## The problem
Set down all of the lines below exactly as they are given.

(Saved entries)
/-- An ACCESS frame is taken (R89). -/
def takeAccess (k : Carousel) (source : Nat) (s : State) : State :=
  if (s.seq k).state = .manual then
    restartIdle k source (s.modSeq k fun q =>
      { q with claim := q.claim.map fun c => if c.node = source then c.access q.index else c })
  else s

/-- Any other frame of the claimant (R89). -/
def takeMaintFrame (k : Carousel) (source : Nat) (s : State) : State :=
  if (s.seq k).state = .manual then restartIdle k source s else s

/-- The claim ends (R90). -/
def endClaim (k : Carousel) (idle : Bool) (s : State) : State :=
  match (s.seq k).state, (s.seq k).claim with
  | .manual, some c =>
    let cs := if c.all then List.range (s.carriersOf k) else c.carriers
    let s := s.postAll (cs.map fun i => .auditRequestRaised k i true 1 .manual)
    let s := handNotice (.manualExited k idle c.carriers c.all (s.seq k).index) s
    enterUnknown k (s.modSeq k fun q => { q with claim := none })
  | _, _ => s

/-- A MANUAL-RELEASE is taken (R90). -/
def takeRelease (k : Carousel) (source : Nat) (s : State) : State :=
  if (s.seq k).claim.any (fun c => c.node = source) then endClaim k false s else s

/-- The manual idle timer expires (R90). -/
def manualIdleExpired (k : Carousel) (s : State) : State :=
  match (s.seq k).claim.bind (·.deadline) with
  | some d => endClaim k true (s.reach d)
  | none => s

/-- The carousels whose claim names a node: a write of its address to a role other than MAINT ends them as a release
(R90). -/
def endClaimsOf (node : Nat) (s : State) : State :=
  carousels.foldl (fun s k => takeRelease k node s) s

/-! ## Configuration (R69) -/

/-- The sequencer's part of a CAROUSEL-CONFIG-WRITE, after the Stock Table Unit and the Balance Unit (R69). DESIGN CHOICE (log
entry 73): a DISABLED carousel keeps its current index, also one of the new P or more. -/
def configureSeq (k : Carousel) (s : State) : State :=
  if (s.seq k).state = .unconfigured then
    enterUnknown k (s.modSeq k fun q => { q with index := none })
  else
    s.modSeq k fun q =>
      { q with window := q.window.bind fun w =>
          if w.1 < s.carriersOf k ∧ w.2 < s.carriersOf k then some w else none }

end Sys2Proof.Machine
end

## Answer section
/-- An ACCESS frame is taken (R89). -/
def takeAccess (k : Carousel) (source : Nat) (s : State) : State :=
  if (s.seq k).state = .manual then
    restartIdle k source (s.modSeq k fun q =>
      { q with claim := q.claim.map fun c => if c.node = source then c.access q.index else c })
  else s

/-- Any other frame of the claimant (R89). -/
def takeMaintFrame (k : Carousel) (source : Nat) (s : State) : State :=
  if (s.seq k).state = .manual then restartIdle k source s else s

/-- The claim ends (R90). -/
def endClaim (k : Carousel) (idle : Bool) (s : State) : State :=
  match (s.seq k).state, (s.seq k).claim with
  | .manual, some c =>
    let cs := if c.all then List.range (s.carriersOf k) else c.carriers
    let s := s.postAll (cs.map fun i => .auditRequestRaised k i true 1 .manual)
    let s := handNotice (.manualExited k idle c.carriers c.all (s.seq k).index) s
    enterUnknown k (s.modSeq k fun q => { q with claim := none })
  | _, _ => s

/-- A MANUAL-RELEASE is taken (R90). -/
def takeRelease (k : Carousel) (source : Nat) (s : State) : State :=
  if (s.seq k).claim.any (fun c => c.node = source) then endClaim k false s else s

/-- The manual idle timer expires (R90). -/
def manualIdleExpired (k : Carousel) (s : State) : State :=
  match (s.seq k).claim.bind (·.deadline) with
  | some d => endClaim k true (s.reach d)
  | none => s

/-- The carousels whose claim names a node: a write of its address to a role other than MAINT ends them as a release
(R90). -/
def endClaimsOf (node : Nat) (s : State) : State :=
  carousels.foldl (fun s k => takeRelease k node s) s

/-! ## Configuration (R69) -/

/-- The sequencer's part of a CAROUSEL-CONFIG-WRITE, after the Stock Table Unit and the Balance Unit (R69). DESIGN CHOICE (log
entry 73): a DISABLED carousel keeps its current index, also one of the new P or more. -/
def configureSeq (k : Carousel) (s : State) : State :=
  if (s.seq k).state = .unconfigured then
    enterUnknown k (s.modSeq k fun q => { q with index := none })
  else
    s.modSeq k fun q =>
      { q with window := q.window.bind fun w =>
          if w.1 < s.carriersOf k ∧ w.2 < s.carriersOf k then some w else none }

end Sys2Proof.Machine
end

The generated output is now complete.